-- ==== Sys2Proof/Laws/Store.lean ====
section
/-! SUPPORT. The store port, the queues, the start-up reads and the slot table: what the arbiter leaves, and how the lengths
move. -/

namespace Sys2Proof.Machine

namespace State

/-- Whether the store port is calm depends on the Store Controller, the changeover record and the list notices alone. -/
theorem calm_congr {s t : State} (h1 : t.ctl = s.ctl) (h2 : t.bank = s.bank) (h3 : t.eng.notices = s.eng.notices) :
    t.Calm ↔ s.Calm := by
  simp only [Calm, loadWaiting, h1, h2, h3]

/-- Whether a notice goes first depends on the port's operation and the list notices alone. -/
theorem noticeGoesFirst_congr {s t : State} (h1 : t.ctl.op = s.ctl.op) (h2 : t.eng.notices = s.eng.notices) :
    t.NoticeGoesFirst ↔ s.NoticeGoesFirst := by
  simp only [NoticeGoesFirst, h1, h2]

/-- A free port waits while a list notice is to be taken, once the start-up reads have ended (R59; log 50). -/
theorem arbitrate_waits {s : State} (hs : s.ctl.startUp = none) (hn : s.eng.notices ≠ []) : s.arbitrate = s := by
  unfold arbitrate
  simp [hs, hn]

/-- A calm port grants nothing: it is busy, or waits for a notice, or has no claim (R9). -/
theorem arbitrate_of_calm {s : State} (h : s.Calm) : s.arbitrate = s := by
  rcases h with h | ⟨hs, hn⟩ | ⟨hs, hf, hl, hh, hq⟩
  · unfold arbitrate; rw [if_pos h]
  · exact arbitrate_waits hs hn
  · have hff : s.firstFetch = none := by simp [firstFetch, four, hf]
    unfold arbitrate; split
    · rfl
    · rw [hs]; dsimp only
      split
      · rfl
      · rw [hff, hl, hh, hq]; rfl

theorem firstFetch_none {s : State} (h : s.firstFetch = none) (p : PbId) : s.ctl.fetches.get p = none := by
  simp only [firstFetch, four, List.findSome?_eq_none_iff, Option.map_eq_none_iff] at h
  fin_cases p <;> exact h _ (by simp)

/-- The head writes tested one after another end in a granted write or an empty queue (R12). -/
theorem grantWrite_op (n : Nat) (s : State) (h : s.ctl.queue.length ≤ n) :
    (grantWrite n s).ctl.op = some .write ∨ ((grantWrite n s).ctl.queue = [] ∧ (grantWrite n s).ctl.op = s.ctl.op) := by
  induction n generalizing s with
  | zero => exact .inr ⟨List.length_eq_zero_iff.mp (Nat.le_zero.mp h), rfl⟩
  | succ n ih =>
    unfold grantWrite
    split
    · rename_i hq; exact .inr ⟨hq, rfl⟩
    · rename_i w rest hq
      split
      · rename_i st hs
        have he : (s.endHeadWrite st []).ctl.queue = rest ∧ (s.endHeadWrite st []).ctl.op = s.ctl.op := by
          unfold endHeadWrite; rw [hq]; constructor <;> simp [answer_ctl]
        have := ih (s.endHeadWrite st []) (by rw [he.1]; rw [hq] at h; simpa using h)
        rwa [he.2] at this
      · exact .inl rfl

/-- What the writes that end at the head leave of the rest of the Store Controller. -/
theorem grantWrite_ctl (n : Nat) (s : State) : (grantWrite n s).ctl.startUp = s.ctl.startUp
    ∧ (grantWrite n s).ctl.fetches = s.ctl.fetches ∧ (grantWrite n s).ctl.loadClaim = s.ctl.loadClaim
    ∧ (grantWrite n s).ctl.hostReads = s.ctl.hostReads ∧ (grantWrite n s).ctl.ram = s.ctl.ram
    ∧ (grantWrite n s).ctl.proj = s.ctl.proj ∧ (grantWrite n s).ctl.held = s.ctl.held
    ∧ (grantWrite n s).ctl.failed = s.ctl.failed ∧ (grantWrite n s).ctl.houseFailed = s.ctl.houseFailed
    ∧ (grantWrite n s).ctl.queue.length ≤ s.ctl.queue.length := by
  induction n generalizing s with
  | zero => simp [grantWrite]
  | succ n ih =>
    unfold grantWrite
    split
    · simp
    · rename_i w rest hq
      split
      · rename_i st hs
        have h := ih (s.endHeadWrite st [])
        have he : (s.endHeadWrite st []).ctl = { s.ctl with queue := rest, eraseStep := 0 } := by
          unfold endHeadWrite; rw [hq]; simp [answer_ctl]
        rw [he] at h
        refine ⟨h.1, h.2.1, h.2.2.1, h.2.2.2.1, h.2.2.2.2.1, h.2.2.2.2.2.1, h.2.2.2.2.2.2.1, h.2.2.2.2.2.2.2.1,
          h.2.2.2.2.2.2.2.2.1, ?_⟩
        have := h.2.2.2.2.2.2.2.2.2
        rw [hq]; exact Nat.le_succ_of_le this
      · simp

/-- After the arbiter the port is busy, or waits for a notice, or has no claim (R9). -/
theorem calm_arbitrate (s : State) : s.arbitrate.Calm := by
  unfold arbitrate
  split
  · rename_i h; exact .inl h
  · rename_i hop
    split
    · exact .inl rfl
    · rename_i hs
      split
      · rename_i hn; exact .inr (.inl ⟨hs, hn⟩)
      · split
        · exact .inl rfl
        · rename_i hf
          split
          · exact .inl rfl
          · rename_i hl
            split
            · exact .inl rfl
            · rename_i hh
              rcases grantWrite_op s.ctl.queue.length s (Nat.le_refl _) with h | ⟨h, -⟩
              · exact .inl (by simp [h])
              · have hg := grantWrite_ctl s.ctl.queue.length s
                refine .inr (.inr ⟨by rw [hg.1, hs], fun p => by rw [hg.2.1]; exact firstFetch_none hf p, ?_,
                  by rw [hg.2.2.2.1, hh], h⟩)
                simpa [loadWaiting, hg.2.2.1] using hl

/-- After the end of a command that may ask for the port or free it, the port is busy, or waits for a notice, or has no claim
(R9). -/
theorem calm_settle (s : State) : s.settle.Calm :=
  (calm_congr (by simp [settle]) (by simp [settle]) (by simp [settle])).mpr (calm_arbitrate s)

/-- The arbiter grants a write only where no list notice waits (R59). -/
theorem noticeGoesFirst_arbitrate {s : State} (h : s.NoticeGoesFirst) : s.arbitrate.NoticeGoesFirst := by
  refine ⟨?_, by rw [arbitrate_eng]; exact h.2⟩
  rw [arbitrate_eng]
  unfold arbitrate
  split
  · exact h.1
  · split
    · intro e; simp at e
    · split
      · exact h.1
      · rename_i hn; intro _; exact not_not.mp hn

/-- What a command leaves keeps its order of notice and write through the grant at its end. -/
theorem noticeGoesFirst_settle {s : State} (h : s.NoticeGoesFirst) : s.settle.NoticeGoesFirst :=
  (noticeGoesFirst_congr (by simp [settle]) (by simp [settle])).mpr (noticeGoesFirst_arbitrate h)

/-- The arbiter takes nothing into the store queue. -/
theorem arbitrate_queue_le (s : State) : s.arbitrate.ctl.queue.length ≤ s.ctl.queue.length := by
  unfold arbitrate
  (repeat' split) <;> first | exact Nat.le_refl _ | exact (grantWrite_ctl _ _).2.2.2.2.2.2.2.2.2

/-- A report joins a queue that never passes 16 (R173). -/
theorem report_length (s : State) (k : Nat) (u : Bool) (b : List Byte) (h : s.link.reports.length ≤ 16) :
    (s.report k u b).link.reports.length ≤ 16 := by
  unfold report; dsimp only
  split_ifs with h1 h2 h3
  · exact h
  · simp only [Config.reportQueue] at h2; simp only [List.length_append, List.length_singleton]; omega
  · have ha : s.link.reports.any (fun x => !x.urgent) = true := h3.2
    obtain ⟨x, hx, hp⟩ := List.any_eq_true.mp ha
    have hl := List.length_eraseP_of_mem (p := fun x : Report => !x.urgent) hx hp
    have : 0 < s.link.reports.length := List.length_pos_of_mem hx
    simp only [List.length_append, List.length_singleton, hl]; omega
  · exact h

/-- The transmitters take from the report queue and put nothing into it. -/
theorem pump_reports_le (s : State) : s.pump.link.reports.length ≤ s.link.reports.length := by
  unfold pump startReport
  split
  · simp only [startReplies, startReply_link, dropReport]
    split_ifs
    · exact (List.eraseP_sublist).length_le
    · simp
  · simp [startReplies]

/-- Working out a projection anew keeps the writes of the queue, in their order (R14). -/
theorem reproject_length (b : Bank) (h : Header) (q : List WriteEntry) : (reproject b h q).2.length = q.length := by
  induction q generalizing h with
  | nil => rfl
  | cons w rest ih =>
    unfold reproject
    (repeat' split) <;> rename_i he <;> exact congrArg (· + 1) ((congrArg (fun x => x.2.length) he).symm.trans (ih _))

/-- A free port goes on with the start-up read that is due (R2). -/
theorem arbitrate_startUp {s : State} {i : Nat} (h : s.ctl.op = none) (hs : s.ctl.startUp = some i) :
    s.arbitrate.ctl = { s.ctl with op := some (.startUp i) } := by
  unfold arbitrate; simp [h, hs]

/-- What the arbiter keeps of the Store Controller whatever it grants. -/
theorem arbitrate_kept (s : State) : s.arbitrate.ctl.held = s.ctl.held ∧ s.arbitrate.ctl.failed = s.ctl.failed
    ∧ s.arbitrate.ctl.ram = s.ctl.ram ∧ s.arbitrate.ctl.proj = s.ctl.proj ∧ s.arbitrate.ctl.startUp = s.ctl.startUp
    ∧ s.arbitrate.ctl.houseFailed = s.ctl.houseFailed := by
  unfold arbitrate
  (repeat' split) <;> first | exact ⟨rfl, rfl, rfl, rfl, rfl, rfl⟩ | skip
  · have := grantWrite_ctl s.ctl.queue.length s
    exact ⟨this.2.2.2.2.2.2.1, this.2.2.2.2.2.2.2.1, this.2.2.2.2.1, this.2.2.2.2.2.1, this.1, this.2.2.2.2.2.2.2.2.1⟩

/-- The end of a command changes nothing inside the ports and the report queue but the Store Controller. -/
theorem inside_settle (s : State) : s.settle.inside = ({ s with ctl := s.settle.ctl }).inside := by
  rw [show s.settle.inside = s.arbitrate.inside from inside_pump _]
  simp [inside, settle]

/-! ### Start-up reads -/

/-- A start-up read that does not pass hands over the default, and its item is listed as failed (R2). -/
theorem houseRead_fails (s : State) (i : Nat) : s.houseRead i false =
    ({ s with ctl := { s.ctl with failed := s.ctl.failed ++ [i] } } : State).handOver (.item (defaultItem i) false) := by
  unfold houseRead
  cases s.storedItem i <;> rfl

/-- The delivery of a house item leaves the Store Controller alone. -/
theorem deliver_ctl (s : State) (item : HouseItem) (c : Bool) : (s.deliver item c).ctl = s.ctl := by
  cases item
  case line =>
    simp only [deliver, deliverLine, startLines]
    (repeat' split) <;> rfl
  all_goals rfl

/-- A state that agrees inside with the delivery of a house item, but for the Store Controller, has been handed the item
(Table 1-1, R130). -/
theorem deliver_hasHanded (s : State) (item : HouseItem) (v w : State) (hw : w = s.deliver item false)
    (hv : v.inside = ({ w with ctl := v.ctl }).inside) : s.HasHanded item v := by
  cases item with
  | groups g =>
    have : v.patch = w.patch := by have := congrArg State.patch hv; exact this
    subst hw
    refine ⟨?_, ?_⟩
    · show v.inside = _
      rw [this, hv]; rfl
    · rw [this]; intro k; fin_cases k <;> rfl
  | line st l x =>
    simp only [deliver, deliverLine] at hw
    unfold HasHanded
    cases hl : line? l with
    | none => rw [hl] at hw; subst hw; simp only [hl]; exact hv
    | some i =>
      cases hst : stage? st with
      | some n => rw [hl, hst] at hw; subst hw; simp only [hl, hst]; exact hv
      | none =>
        rw [hl, hst] at hw
        simp only [Bool.false_eq_true, if_false] at hw
        generalize hg : s.outp.lines.set i { s.line i with settings := some x } = ls
        have hw : w = ({ s with outp := { s.outp with lines := ls } } : State).startLines := by rw [hw, ← hg]; rfl
        have hall : ({ s with outp := { s.outp with lines := ls } } : State).isLeader = true ∧ s.outp.started = false ∧ ls.toList.all (fun x => x.settings.isSome) = true ↔
          (s.isLeader = true ∧ s.outp.started = false ∧ ∀ k, (ls.get k).settings ≠ none) := by
          refine and_congr Iff.rfl (and_congr Iff.rfl ?_)
          constructor
          · intro h k hk
            simp [Six.toList] at h
            fin_cases k <;> simp_all [Six.get]
          · intro h
            simp [Six.toList, Option.isSome_iff_ne_none]
            exact ⟨h 0, h 1, h 2, h 3, h 4, h 5⟩
        simp only [hl, hst]
        rw [hg]
        constructor
        · intro hn
          rw [startLines, if_neg (fun h => hn (hall.mp h))] at hw
          subst hw; exact hv
        · intro ha
          rw [startLines, if_pos (hall.mpr ha)] at hw
          have ho : v.outp = w.outp := by have := congrArg (fun u : State => u.outp) hv; exact this
          have hol : v.outp.lines = ls.map Line.start := by rw [ho, hw]
          constructor
          · rw [hv, hol, hw]
          · intro k y hy
            have : v.line k = (ls.map Line.start).get k := by rw [State.line, hol]
            rw [this]
            have hm : ∀ (ls : Six Line), (ls.map Line.start).get k = (ls.get k).start := by intro ls; fin_cases k <;> rfl
            rw [hm, Line.start, hy]
            clear hw hv ho this hm hg hall
            cases he : y.enabled <;> simp [Line.enable, linePeriod, ← hy, he]
  | _ => subst hw; exact hv

/-! ### Requests that may ask for the store port -/

/-- A request that passes the general checks is handed to the work of its rule, and the port then grants (R9, R167). -/
theorem takeStoreRequest_takes {β : Type} {s : State} {p : PortId} {code : Nat} {r : Request} {rest : List Request}
    {parse : List Byte → Except Status β} {work : State → Requester → β → State} {v : β} (hc : code < 256)
    (h : s.Takes p code r rest) (hp : parse r.body = .ok v) :
    s.takeStoreRequest p code parse work = (work (s.takeOff p rest) (requesterOf p r) v).settle := by
  unfold takeStoreRequest; rw [takeRequest_takes hc h hp]; rfl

Aim of the task:
What you give back should be only the lines of the records above, starting at the line with "intro k y hy" and ending at the line with "s.takeStoreRequest p code", restated word for word.

Task answer:
          · intro k y hy
            have : v.line k = (ls.map Line.start).get k := by rw [State.line, hol]
            rw [this]
            have hm : ∀ (ls : Six Line), (ls.map Line.start).get k = (ls.get k).start := by intro ls; fin_cases k <;> rfl
            rw [hm, Line.start, hy]
            clear hw hv ho this hm hg hall
            cases he : y.enabled <;> simp [Line.enable, linePeriod, ← hy, he]
  | _ => subst hw; exact hv

/-! ### Requests that may ask for the store port -/

/-- A request that passes the general checks is handed to the work of its rule, and the port then grants (R9, R167). -/
theorem takeStoreRequest_takes {β : Type} {s : State} {p : PortId} {code : Nat} {r : Request} {rest : List Request}
    {parse : List Byte → Except Status β} {work : State → Requester → β → State} {v : β} (hc : code < 256)
    (h : s.Takes p code r rest) (hp : parse r.body = .ok v) :
    s.takeStoreRequest p code parse work = (work (s.takeOff p rest) (requesterOf p r) v).settle := by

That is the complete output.